/-! #### modCoach -/

@[simp] theorem modCoach_agenda (s : State) (t : Nat) (c : CoachId) (f : Coach → Coach) : (modCoach s t c f).agenda = s.agenda := modTrain_agenda s t _
@[simp] theorem modCoach_cur (s : State) (t : Nat) (c : CoachId) (f : Coach → Coach) : (modCoach s t c f).cur = s.cur := modTrain_cur s t _
@[simp] theorem modCoach_defer (s : State) (t : Nat) (c : CoachId) (f : Coach → Coach) : (modCoach s t c f).defer = s.defer := modTrain_defer s t _
@[simp] theorem modCoach_stalled (s : State) (t : Nat) (c : CoachId) (f : Coach → Coach) : (modCoach s t c f).stalled = s.stalled := modTrain_stalled s t _
@[simp] theorem modCoach_ev (s : State) (t : Nat) (c : CoachId) (f : Coach → Coach) : (modCoach s t c f).ev = s.ev := modTrain_ev s t _
@[simp] theorem modCoach_beat (s : State) (t : Nat) (c : CoachId) (f : Coach → Coach) : (modCoach s t c f).beat = s.beat := modTrain_beat s t _
@[simp] theorem modCoach_fresh (s : State) (t : Nat) (c : CoachId) (f : Coach → Coach) : (modCoach s t c f).fresh = s.fresh := modTrain_fresh s t _
@[simp] theorem modCoach_nextId (s : State) (t : Nat) (c : CoachId) (f : Coach → Coach) : (modCoach s t c f).nextId = s.nextId := modTrain_nextId s t _
@[simp] theorem modCoach_waitSeq (s : State) (t : Nat) (c : CoachId) (f : Coach → Coach) : (modCoach s t c f).waitSeq = s.waitSeq := modTrain_waitSeq s t _
@[simp] theorem modCoach_rtime (s : State) (t : Nat) (c : CoachId) (f : Coach → Coach) : (modCoach s t c f).rtime = s.rtime := modTrain_rtime s t _
@[simp] theorem modCoach_timers (s : State) (t : Nat) (c : CoachId) (f : Coach → Coach) : (modCoach s t c f).timers = s.timers := modTrain_timers s t _
@[simp] theorem modCoach_clocks (s : State) (t : Nat) (c : CoachId) (f : Coach → Coach) : (modCoach s t c f).clocks = s.clocks := modTrain_clocks s t _
@[simp] theorem modCoach_units (s : State) (t : Nat) (c : CoachId) (f : Coach → Coach) : (modCoach s t c f).units = s.units := modTrain_units s t _
@[simp] theorem modCoach_crefPhase (s : State) (t : Nat) (c : CoachId) (f : Coach → Coach) : (modCoach s t c f).crefPhase = s.crefPhase := modTrain_crefPhase s t _
@[simp] theorem modCoach_mem (s : State) (t : Nat) (c : CoachId) (f : Coach → Coach) : (modCoach s t c f).mem = s.mem := modTrain_mem s t _
@[simp] theorem modCoach_poison (s : State) (t : Nat) (c : CoachId) (f : Coach → Coach) : (modCoach s t c f).poison = s.poison := modTrain_poison s t _
@[simp] theorem modCoach_tags (s : State) (t : Nat) (c : CoachId) (f : Coach → Coach) : (modCoach s t c f).tags = s.tags := modTrain_tags s t _
@[simp] theorem modCoach_enc (s : State) (t : Nat) (c : CoachId) (f : Coach → Coach) : (modCoach s t c f).enc = s.enc := modTrain_enc s t _
@[simp] theorem modCoach_owner (s : State) (t : Nat) (c : CoachId) (f : Coach → Coach) : (modCoach s t c f).owner = s.owner := modTrain_owner s t _
@[simp] theorem modCoach_stores (s : State) (t : Nat) (c : CoachId) (f : Coach → Coach) : (modCoach s t c f).stores = s.stores := modTrain_stores s t _
@[simp] theorem modCoach_steps (s : State) (t : Nat) (c : CoachId) (f : Coach → Coach) : (modCoach s t c f).steps = s.steps := modTrain_steps s t _
@[simp] theorem modCoach_cellar (s : State) (t : Nat) (c : CoachId) (f : Coach → Coach) : (modCoach s t c f).cellar = s.cellar := modTrain_cellar s t _
@[simp] theorem modCoach_cellarPoison (s : State) (t : Nat) (c : CoachId) (f : Coach → Coach) : (modCoach s t c f).cellarPoison = s.cellarPoison := modTrain_cellarPoison s t _
@[simp] theorem modCoach_vintage (s : State) (t : Nat) (c : CoachId) (f : Coach → Coach) : (modCoach s t c f).vintage = s.vintage := modTrain_vintage s t _
@[simp] theorem modCoach_clusters (s : State) (t : Nat) (c : CoachId) (f : Coach → Coach) : (modCoach s t c f).clusters = s.clusters := modTrain_clusters s t _
@[simp] theorem modCoach_cores (s : State) (t : Nat) (c : CoachId) (f : Coach → Coach) : (modCoach s t c f).cores = s.cores := modTrain_cores s t _
@[simp] theorem modCoach_ports (s : State) (t : Nat) (c : CoachId) (f : Coach → Coach) : (modCoach s t c f).ports = s.ports := modTrain_ports s t _
@[simp] theorem modCoach_trainNext (s : State) (t : Nat) (c : CoachId) (f : Coach → Coach) : (modCoach s t c f).trainNext = s.trainNext := modTrain_trainNext s t _
@[simp] theorem modCoach_placeSeq (s : State) (t : Nat) (c : CoachId) (f : Coach → Coach) : (modCoach s t c f).placeSeq = s.placeSeq := modTrain_placeSeq s t _
@[simp] theorem modCoach_queues (s : State) (t : Nat) (c : CoachId) (f : Coach → Coach) : (modCoach s t c f).queues = s.queues := modTrain_queues s t _
@[simp] theorem modCoach_levels (s : State) (t : Nat) (c : CoachId) (f : Coach → Coach) : (modCoach s t c f).levels = s.levels := modTrain_levels s t _
@[simp] theorem modCoach_lbars (s : State) (t : Nat) (c : CoachId) (f : Coach → Coach) : (modCoach s t c f).lbars = s.lbars := modTrain_lbars s t _
@[simp] theorem modCoach_fills (s : State) (t : Nat) (c : CoachId) (f : Coach → Coach) : (modCoach s t c f).fills = s.fills := modTrain_fills s t _
@[simp] theorem modCoach_pointers (s : State) (t : Nat) (c : CoachId) (f : Coach → Coach) : (modCoach s t c f).pointers = s.pointers := modTrain_pointers s t _
@[simp] theorem modCoach_ctxs (s : State) (t : Nat) (c : CoachId) (f : Coach → Coach) : (modCoach s t c f).ctxs = s.ctxs := modTrain_ctxs s t _
@[simp] theorem modCoach_gates (s : State) (t : Nat) (c : CoachId) (f : Coach → Coach) : (modCoach s t c f).gates = s.gates := modTrain_gates s t _
@[simp] theorem modCoach_host (s : State) (t : Nat) (c : CoachId) (f : Coach → Coach) : (modCoach s t c f).host = s.host := modTrain_host s t _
───
» What needs to be done: Leave out every line above except those from the line with "modTrain_waitSeq s t _" up to and including the line with "modTrain_poison s t _", and copy those exactly.

» Task response:
@[simp] theorem modCoach_waitSeq (s : State) (t : Nat) (c : CoachId) (f : Coach → Coach) : (modCoach s t c f).waitSeq = s.waitSeq := modTrain_waitSeq s t _
@[simp] theorem modCoach_rtime (s : State) (t : Nat) (c : CoachId) (f : Coach → Coach) : (modCoach s t c f).rtime = s.rtime := modTrain_rtime s t _
@[simp] theorem modCoach_timers (s : State) (t : Nat) (c : CoachId) (f : Coach → Coach) : (modCoach s t c f).timers = s.timers := modTrain_timers s t _
@[simp] theorem modCoach_clocks (s : State) (t : Nat) (c : CoachId) (f : Coach → Coach) : (modCoach s t c f).clocks = s.clocks := modTrain_clocks s t _
@[simp] theorem modCoach_units (s : State) (t : Nat) (c : CoachId) (f : Coach → Coach) : (modCoach s t c f).units = s.units := modTrain_units s t _
@[simp] theorem modCoach_crefPhase (s : State) (t : Nat) (c : CoachId) (f : Coach → Coach) : (modCoach s t c f).crefPhase = s.crefPhase := modTrain_crefPhase s t _
@[simp] theorem modCoach_mem (s : State) (t : Nat) (c : CoachId) (f : Coach → Coach) : (modCoach s t c f).mem = s.mem := modTrain_mem s t _
@[simp] theorem modCoach_poison (s : State) (t : Nat) (c : CoachId) (f : Coach → Coach) : (modCoach s t c f).poison = s.poison := modTrain_poison s t _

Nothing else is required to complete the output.